#### [EXERCISE PROMPT]
Hunt for the word "fnLive" across the entries below, copying each line that holds it.

[Opening DATASET EXTRACT section]

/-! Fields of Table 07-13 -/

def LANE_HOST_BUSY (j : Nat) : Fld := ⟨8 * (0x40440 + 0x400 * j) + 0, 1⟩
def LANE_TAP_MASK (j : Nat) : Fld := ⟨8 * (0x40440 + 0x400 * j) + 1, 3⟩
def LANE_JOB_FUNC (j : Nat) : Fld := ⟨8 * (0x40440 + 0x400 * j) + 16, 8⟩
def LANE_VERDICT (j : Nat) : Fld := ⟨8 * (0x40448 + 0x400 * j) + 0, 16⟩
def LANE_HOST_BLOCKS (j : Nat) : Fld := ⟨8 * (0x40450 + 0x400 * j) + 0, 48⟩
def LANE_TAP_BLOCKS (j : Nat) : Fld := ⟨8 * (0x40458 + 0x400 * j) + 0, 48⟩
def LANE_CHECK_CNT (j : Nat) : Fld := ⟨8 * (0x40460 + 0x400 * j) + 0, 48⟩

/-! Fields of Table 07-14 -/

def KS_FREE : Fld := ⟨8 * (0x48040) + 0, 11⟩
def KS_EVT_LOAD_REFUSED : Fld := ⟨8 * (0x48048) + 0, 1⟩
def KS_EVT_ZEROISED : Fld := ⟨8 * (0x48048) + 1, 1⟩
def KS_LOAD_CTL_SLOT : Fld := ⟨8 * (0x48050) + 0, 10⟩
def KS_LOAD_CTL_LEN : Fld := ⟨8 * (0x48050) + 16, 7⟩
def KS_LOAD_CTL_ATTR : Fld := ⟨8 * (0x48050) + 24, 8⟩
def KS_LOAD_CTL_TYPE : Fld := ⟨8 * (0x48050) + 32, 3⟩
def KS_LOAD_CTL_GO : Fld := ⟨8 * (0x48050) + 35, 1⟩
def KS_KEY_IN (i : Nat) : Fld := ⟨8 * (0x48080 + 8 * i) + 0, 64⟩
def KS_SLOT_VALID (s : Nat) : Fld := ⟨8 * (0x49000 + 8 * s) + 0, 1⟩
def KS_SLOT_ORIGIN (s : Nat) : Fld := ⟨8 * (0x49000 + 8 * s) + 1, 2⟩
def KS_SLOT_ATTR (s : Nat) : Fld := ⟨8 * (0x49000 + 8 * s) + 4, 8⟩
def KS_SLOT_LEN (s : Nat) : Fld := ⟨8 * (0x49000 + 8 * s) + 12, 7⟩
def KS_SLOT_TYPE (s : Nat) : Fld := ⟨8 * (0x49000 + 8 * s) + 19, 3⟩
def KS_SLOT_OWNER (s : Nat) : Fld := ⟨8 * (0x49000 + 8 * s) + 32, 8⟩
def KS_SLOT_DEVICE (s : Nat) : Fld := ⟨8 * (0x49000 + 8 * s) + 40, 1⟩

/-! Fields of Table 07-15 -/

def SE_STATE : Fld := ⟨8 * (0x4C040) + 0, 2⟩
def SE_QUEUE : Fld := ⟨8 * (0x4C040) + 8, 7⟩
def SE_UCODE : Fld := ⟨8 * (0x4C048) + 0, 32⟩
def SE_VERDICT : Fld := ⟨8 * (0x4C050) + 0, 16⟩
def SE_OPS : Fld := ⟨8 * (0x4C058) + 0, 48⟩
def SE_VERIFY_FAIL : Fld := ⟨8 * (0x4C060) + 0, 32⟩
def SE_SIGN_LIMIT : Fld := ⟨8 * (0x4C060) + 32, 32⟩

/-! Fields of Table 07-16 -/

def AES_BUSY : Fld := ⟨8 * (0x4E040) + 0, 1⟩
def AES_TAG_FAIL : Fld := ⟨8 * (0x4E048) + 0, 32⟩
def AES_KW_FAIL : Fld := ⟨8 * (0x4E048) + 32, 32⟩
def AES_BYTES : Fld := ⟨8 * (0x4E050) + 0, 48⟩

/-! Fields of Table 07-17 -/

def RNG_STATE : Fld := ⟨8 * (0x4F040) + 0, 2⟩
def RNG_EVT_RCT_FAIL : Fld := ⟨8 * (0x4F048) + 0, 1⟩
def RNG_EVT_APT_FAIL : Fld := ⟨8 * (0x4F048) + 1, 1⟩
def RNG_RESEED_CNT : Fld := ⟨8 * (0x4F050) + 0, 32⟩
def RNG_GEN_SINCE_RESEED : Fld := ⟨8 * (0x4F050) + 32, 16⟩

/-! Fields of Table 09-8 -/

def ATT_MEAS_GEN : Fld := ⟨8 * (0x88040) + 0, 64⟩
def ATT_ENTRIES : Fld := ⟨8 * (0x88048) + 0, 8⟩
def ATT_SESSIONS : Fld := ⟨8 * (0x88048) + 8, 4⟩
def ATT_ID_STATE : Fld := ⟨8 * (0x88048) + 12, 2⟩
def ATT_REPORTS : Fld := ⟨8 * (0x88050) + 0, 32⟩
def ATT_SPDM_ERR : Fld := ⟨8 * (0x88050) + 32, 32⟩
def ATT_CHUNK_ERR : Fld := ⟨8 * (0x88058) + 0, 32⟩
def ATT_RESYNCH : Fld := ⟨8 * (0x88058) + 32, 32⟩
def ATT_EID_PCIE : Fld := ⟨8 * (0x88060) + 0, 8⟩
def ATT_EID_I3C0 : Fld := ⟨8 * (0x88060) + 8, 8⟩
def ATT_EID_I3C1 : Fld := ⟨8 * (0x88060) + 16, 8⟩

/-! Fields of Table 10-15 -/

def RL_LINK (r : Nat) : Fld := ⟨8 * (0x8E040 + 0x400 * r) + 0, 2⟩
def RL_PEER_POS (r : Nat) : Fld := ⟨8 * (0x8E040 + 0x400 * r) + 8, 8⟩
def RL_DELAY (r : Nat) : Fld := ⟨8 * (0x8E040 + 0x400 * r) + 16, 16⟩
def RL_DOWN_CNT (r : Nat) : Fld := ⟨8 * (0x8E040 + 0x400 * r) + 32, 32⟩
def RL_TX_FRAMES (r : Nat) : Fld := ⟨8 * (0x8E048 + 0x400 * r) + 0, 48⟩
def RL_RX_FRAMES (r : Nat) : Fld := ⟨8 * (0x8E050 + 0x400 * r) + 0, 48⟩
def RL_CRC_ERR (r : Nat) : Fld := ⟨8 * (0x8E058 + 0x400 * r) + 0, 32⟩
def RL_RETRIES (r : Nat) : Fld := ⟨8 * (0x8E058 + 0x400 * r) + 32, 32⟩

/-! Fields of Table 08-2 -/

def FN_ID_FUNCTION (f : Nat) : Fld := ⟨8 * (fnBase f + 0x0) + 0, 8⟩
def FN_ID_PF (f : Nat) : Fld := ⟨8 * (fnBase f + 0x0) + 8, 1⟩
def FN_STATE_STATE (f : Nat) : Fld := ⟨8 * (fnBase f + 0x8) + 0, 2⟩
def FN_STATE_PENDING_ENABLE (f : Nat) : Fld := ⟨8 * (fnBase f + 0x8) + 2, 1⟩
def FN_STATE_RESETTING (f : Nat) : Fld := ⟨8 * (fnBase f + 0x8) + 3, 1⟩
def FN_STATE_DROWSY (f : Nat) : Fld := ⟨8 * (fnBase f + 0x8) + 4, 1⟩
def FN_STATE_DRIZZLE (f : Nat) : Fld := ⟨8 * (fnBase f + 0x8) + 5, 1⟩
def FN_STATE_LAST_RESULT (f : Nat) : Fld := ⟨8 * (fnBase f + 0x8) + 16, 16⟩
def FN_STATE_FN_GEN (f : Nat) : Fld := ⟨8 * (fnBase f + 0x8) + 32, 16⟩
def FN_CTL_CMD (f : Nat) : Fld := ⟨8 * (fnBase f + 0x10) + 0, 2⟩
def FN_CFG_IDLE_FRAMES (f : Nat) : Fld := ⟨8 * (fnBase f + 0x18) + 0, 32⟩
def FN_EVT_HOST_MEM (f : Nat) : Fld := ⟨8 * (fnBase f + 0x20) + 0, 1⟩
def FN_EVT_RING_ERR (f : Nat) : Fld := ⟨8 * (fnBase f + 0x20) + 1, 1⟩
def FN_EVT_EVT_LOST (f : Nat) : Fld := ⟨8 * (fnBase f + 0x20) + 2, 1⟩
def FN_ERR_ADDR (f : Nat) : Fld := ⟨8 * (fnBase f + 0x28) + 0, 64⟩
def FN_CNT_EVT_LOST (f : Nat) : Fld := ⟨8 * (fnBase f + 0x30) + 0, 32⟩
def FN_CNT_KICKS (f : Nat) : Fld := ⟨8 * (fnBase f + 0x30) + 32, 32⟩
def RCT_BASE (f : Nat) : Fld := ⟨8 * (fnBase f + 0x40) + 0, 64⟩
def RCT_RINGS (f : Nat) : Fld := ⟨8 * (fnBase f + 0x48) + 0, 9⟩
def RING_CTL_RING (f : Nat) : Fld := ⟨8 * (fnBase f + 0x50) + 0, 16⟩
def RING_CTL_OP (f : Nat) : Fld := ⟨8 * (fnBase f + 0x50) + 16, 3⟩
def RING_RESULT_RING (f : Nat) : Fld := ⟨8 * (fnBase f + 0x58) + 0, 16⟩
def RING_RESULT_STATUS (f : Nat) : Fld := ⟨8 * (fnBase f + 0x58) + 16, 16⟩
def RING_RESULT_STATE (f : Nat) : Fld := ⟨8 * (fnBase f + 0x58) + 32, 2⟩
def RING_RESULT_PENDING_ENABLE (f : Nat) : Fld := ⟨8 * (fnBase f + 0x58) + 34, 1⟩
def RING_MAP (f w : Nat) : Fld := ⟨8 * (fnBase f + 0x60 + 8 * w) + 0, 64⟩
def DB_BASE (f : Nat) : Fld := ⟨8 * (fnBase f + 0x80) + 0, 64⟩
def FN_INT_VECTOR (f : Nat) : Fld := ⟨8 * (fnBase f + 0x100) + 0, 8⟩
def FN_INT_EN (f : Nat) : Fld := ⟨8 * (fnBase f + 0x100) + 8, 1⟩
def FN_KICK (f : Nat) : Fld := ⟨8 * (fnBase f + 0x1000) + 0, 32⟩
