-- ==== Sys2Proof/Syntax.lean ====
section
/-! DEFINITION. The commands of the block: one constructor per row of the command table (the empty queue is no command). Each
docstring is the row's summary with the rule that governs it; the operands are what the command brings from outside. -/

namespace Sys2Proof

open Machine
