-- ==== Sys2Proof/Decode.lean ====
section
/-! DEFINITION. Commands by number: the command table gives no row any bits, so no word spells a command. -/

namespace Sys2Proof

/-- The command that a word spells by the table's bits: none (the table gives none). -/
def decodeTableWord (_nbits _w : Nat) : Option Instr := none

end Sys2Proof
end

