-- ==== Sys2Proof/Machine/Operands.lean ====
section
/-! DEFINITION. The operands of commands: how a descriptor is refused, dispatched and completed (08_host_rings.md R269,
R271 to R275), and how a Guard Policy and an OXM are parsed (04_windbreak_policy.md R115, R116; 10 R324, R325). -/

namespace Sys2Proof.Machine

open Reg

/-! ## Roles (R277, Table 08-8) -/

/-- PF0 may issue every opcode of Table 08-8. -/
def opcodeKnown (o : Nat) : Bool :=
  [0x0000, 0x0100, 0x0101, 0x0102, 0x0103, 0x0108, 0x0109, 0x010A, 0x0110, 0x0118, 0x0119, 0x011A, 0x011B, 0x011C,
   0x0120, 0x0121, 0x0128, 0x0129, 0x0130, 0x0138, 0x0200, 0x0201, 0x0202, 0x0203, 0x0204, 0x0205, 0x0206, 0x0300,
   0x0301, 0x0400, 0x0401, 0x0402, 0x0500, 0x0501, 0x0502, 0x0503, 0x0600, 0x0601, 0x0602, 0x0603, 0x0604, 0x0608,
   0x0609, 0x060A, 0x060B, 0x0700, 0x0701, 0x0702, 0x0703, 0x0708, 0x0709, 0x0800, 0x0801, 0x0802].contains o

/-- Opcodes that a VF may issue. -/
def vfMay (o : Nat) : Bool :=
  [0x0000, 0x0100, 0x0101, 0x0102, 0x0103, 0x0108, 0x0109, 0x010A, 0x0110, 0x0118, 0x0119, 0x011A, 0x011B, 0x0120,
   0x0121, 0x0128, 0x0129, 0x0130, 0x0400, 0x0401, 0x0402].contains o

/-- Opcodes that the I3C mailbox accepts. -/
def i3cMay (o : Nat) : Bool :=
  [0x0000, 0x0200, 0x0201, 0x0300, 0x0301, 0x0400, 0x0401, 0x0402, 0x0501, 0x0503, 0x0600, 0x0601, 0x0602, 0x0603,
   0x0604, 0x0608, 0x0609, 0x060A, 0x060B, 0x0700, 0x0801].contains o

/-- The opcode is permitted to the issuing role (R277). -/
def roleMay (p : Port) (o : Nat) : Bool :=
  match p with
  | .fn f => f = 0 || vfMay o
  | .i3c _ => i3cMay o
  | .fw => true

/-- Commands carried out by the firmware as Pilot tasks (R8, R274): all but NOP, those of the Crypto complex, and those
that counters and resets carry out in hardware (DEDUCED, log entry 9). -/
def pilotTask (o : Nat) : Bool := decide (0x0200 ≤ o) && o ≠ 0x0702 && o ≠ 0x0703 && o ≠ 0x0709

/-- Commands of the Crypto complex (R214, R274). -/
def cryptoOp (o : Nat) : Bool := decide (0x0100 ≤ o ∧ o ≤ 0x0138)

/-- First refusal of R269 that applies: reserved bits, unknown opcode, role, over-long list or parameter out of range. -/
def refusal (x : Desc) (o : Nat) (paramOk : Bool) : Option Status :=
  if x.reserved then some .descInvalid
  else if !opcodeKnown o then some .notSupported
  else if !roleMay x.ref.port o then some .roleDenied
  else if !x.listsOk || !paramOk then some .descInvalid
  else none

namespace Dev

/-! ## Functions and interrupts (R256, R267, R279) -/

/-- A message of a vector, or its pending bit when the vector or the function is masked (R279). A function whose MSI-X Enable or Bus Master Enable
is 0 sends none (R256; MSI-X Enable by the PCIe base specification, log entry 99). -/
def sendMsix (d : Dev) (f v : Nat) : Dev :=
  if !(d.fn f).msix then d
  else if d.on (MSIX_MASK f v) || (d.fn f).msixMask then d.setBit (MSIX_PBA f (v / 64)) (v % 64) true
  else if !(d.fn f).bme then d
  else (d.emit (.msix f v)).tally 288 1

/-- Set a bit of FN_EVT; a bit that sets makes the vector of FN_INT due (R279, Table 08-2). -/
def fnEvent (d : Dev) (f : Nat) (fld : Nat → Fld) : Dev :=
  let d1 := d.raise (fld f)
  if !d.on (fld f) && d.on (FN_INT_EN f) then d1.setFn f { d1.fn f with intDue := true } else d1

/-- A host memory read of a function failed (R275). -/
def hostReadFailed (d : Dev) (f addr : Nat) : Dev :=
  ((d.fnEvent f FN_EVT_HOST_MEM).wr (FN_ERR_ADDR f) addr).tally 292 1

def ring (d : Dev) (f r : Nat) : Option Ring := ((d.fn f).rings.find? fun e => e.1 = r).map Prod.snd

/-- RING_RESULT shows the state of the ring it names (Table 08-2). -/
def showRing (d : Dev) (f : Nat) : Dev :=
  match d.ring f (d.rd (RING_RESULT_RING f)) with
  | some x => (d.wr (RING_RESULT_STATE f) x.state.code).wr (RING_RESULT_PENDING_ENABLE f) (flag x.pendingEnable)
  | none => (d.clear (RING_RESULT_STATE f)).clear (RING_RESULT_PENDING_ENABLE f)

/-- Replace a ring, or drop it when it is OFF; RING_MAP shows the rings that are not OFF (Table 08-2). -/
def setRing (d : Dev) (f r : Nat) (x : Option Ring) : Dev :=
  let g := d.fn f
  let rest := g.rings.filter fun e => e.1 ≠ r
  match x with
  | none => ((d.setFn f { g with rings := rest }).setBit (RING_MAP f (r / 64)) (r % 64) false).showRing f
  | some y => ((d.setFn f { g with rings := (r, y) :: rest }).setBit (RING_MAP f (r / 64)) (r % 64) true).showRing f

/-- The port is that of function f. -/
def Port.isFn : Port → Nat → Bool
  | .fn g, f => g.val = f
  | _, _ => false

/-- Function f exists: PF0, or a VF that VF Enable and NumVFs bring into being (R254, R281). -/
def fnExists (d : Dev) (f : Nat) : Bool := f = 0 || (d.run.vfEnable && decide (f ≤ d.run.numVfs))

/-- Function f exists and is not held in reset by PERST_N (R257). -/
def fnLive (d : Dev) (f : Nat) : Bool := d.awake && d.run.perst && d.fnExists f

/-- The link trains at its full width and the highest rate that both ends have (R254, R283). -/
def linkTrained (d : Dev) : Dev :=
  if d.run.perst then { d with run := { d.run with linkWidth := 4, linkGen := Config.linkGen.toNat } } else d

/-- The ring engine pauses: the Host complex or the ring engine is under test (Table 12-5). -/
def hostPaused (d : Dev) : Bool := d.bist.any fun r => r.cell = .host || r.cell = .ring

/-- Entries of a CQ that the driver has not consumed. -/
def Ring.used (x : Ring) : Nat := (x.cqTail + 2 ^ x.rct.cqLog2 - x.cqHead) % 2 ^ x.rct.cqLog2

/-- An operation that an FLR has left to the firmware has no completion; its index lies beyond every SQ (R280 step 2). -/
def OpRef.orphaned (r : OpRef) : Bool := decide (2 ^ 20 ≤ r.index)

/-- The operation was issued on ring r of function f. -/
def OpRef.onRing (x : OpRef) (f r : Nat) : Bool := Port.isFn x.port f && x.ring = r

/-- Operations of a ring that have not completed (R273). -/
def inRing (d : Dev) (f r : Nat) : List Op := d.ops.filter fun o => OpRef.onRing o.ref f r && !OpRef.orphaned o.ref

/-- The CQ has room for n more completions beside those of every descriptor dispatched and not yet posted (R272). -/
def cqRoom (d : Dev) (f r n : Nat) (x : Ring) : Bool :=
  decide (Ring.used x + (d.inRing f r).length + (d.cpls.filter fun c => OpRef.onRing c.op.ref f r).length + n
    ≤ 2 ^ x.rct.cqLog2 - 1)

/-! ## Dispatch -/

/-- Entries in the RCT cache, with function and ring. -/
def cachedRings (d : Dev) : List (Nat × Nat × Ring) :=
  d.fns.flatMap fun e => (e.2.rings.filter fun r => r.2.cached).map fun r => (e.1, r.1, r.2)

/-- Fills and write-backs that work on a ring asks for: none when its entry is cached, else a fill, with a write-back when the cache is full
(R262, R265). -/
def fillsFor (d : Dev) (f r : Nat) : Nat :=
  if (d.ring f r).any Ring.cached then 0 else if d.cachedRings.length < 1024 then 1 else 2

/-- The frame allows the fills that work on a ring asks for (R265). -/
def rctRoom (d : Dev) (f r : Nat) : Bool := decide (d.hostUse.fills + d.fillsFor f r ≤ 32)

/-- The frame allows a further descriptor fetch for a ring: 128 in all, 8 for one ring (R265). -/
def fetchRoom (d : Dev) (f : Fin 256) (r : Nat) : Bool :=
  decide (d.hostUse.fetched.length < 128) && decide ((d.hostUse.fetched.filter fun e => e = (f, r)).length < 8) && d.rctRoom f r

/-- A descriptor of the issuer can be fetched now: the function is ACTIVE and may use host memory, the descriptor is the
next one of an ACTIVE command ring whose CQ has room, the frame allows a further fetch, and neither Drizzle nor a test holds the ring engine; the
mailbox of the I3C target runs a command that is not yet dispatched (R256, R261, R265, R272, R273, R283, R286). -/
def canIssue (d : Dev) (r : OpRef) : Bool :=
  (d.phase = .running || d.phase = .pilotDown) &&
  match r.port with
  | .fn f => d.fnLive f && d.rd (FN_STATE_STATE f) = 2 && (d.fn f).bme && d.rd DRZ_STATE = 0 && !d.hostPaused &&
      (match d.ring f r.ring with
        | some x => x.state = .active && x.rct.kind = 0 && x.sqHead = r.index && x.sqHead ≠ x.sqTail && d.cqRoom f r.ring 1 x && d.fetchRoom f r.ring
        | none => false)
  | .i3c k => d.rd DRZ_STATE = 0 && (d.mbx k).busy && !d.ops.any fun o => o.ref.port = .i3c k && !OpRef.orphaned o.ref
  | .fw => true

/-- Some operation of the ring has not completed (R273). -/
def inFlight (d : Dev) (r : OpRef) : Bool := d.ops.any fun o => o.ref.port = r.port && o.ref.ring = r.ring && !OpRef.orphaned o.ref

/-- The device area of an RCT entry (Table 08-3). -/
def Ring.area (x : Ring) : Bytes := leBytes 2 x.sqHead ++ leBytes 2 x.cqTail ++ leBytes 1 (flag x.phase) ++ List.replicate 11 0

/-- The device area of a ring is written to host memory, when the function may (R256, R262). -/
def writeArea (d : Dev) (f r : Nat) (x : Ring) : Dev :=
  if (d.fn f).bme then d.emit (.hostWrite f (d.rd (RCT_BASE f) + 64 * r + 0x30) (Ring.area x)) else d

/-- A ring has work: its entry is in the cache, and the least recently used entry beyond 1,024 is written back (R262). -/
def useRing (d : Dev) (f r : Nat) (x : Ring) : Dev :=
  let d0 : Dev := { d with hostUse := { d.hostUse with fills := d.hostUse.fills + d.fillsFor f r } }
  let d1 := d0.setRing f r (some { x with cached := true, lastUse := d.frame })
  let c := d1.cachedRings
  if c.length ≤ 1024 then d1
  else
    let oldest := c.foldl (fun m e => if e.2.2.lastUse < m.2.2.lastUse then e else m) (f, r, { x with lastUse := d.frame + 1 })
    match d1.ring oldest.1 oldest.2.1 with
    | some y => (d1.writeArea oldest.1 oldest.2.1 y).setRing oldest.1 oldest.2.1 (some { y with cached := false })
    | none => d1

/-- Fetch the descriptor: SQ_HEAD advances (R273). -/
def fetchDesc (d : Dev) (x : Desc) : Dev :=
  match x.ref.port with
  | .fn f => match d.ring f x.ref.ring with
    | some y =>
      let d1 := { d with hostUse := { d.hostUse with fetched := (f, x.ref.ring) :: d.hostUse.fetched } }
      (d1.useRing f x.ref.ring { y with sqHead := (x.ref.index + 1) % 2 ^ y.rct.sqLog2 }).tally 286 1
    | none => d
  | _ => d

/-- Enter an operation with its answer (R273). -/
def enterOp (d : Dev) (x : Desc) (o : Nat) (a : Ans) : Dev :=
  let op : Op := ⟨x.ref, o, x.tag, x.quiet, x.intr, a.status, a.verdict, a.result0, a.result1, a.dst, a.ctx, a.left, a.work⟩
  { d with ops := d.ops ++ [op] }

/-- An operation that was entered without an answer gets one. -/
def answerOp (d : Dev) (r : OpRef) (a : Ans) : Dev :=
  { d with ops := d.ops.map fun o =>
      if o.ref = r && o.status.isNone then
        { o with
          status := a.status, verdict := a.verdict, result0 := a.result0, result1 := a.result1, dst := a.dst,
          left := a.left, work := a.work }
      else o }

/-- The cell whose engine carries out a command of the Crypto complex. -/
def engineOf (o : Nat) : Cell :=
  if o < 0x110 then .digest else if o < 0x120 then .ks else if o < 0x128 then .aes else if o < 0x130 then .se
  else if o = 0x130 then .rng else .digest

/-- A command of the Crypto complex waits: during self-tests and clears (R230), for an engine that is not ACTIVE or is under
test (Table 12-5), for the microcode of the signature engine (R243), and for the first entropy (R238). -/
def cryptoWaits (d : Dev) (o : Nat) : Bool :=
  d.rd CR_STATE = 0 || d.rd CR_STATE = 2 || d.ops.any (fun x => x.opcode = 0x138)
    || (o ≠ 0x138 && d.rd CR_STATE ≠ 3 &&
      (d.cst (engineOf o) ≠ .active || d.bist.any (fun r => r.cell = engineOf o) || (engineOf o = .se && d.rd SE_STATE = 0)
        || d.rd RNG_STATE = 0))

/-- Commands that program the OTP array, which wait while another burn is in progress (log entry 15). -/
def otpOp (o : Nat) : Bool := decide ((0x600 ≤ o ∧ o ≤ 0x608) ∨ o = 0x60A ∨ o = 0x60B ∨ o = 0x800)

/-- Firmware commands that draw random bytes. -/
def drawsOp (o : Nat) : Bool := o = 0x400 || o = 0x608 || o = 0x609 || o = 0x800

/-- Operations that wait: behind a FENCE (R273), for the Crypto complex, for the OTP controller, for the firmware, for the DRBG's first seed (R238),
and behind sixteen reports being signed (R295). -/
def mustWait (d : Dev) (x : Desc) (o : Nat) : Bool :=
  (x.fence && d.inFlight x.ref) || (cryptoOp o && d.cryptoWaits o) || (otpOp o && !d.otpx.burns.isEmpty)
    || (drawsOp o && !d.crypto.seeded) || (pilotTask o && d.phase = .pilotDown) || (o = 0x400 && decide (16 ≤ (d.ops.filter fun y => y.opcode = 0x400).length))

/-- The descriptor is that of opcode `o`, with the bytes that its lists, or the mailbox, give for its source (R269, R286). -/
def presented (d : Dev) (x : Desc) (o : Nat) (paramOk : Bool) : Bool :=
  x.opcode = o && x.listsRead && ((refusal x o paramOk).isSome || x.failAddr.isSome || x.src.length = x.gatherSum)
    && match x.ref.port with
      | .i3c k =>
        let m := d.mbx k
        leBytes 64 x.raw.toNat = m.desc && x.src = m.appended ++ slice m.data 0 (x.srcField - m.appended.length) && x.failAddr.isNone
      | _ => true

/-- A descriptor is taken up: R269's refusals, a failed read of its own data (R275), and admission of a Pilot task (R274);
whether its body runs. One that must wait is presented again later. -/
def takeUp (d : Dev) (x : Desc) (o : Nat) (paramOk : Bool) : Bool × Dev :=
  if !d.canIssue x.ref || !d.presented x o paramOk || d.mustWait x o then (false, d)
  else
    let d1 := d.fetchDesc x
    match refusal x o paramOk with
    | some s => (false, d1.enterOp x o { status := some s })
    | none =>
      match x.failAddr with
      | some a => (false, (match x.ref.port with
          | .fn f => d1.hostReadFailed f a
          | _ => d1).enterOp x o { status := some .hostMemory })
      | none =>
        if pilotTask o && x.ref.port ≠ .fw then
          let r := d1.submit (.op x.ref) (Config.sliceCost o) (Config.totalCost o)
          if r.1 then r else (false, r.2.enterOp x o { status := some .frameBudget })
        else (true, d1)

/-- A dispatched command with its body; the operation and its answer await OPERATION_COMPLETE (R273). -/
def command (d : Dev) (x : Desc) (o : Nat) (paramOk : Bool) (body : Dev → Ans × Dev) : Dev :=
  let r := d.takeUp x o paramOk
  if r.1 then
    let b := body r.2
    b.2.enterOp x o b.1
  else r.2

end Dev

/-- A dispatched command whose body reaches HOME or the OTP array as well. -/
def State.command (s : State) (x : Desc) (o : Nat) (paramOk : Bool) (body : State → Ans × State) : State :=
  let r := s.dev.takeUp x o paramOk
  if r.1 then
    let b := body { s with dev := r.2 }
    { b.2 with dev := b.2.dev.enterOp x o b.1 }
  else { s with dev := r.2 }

[Closing DATASET EXTRACT section]

#### [EXERCISE RESPONSE]
def fnLive (d : Dev) (f : Nat) : Bool := d.awake && d.run.perst && d.fnExists f
  | .fn f => d.fnLive f && d.rd (FN_STATE_STATE f) = 2 && (d.fn f).bme && d.rd DRZ_STATE = 0 && !d.hostPaused &&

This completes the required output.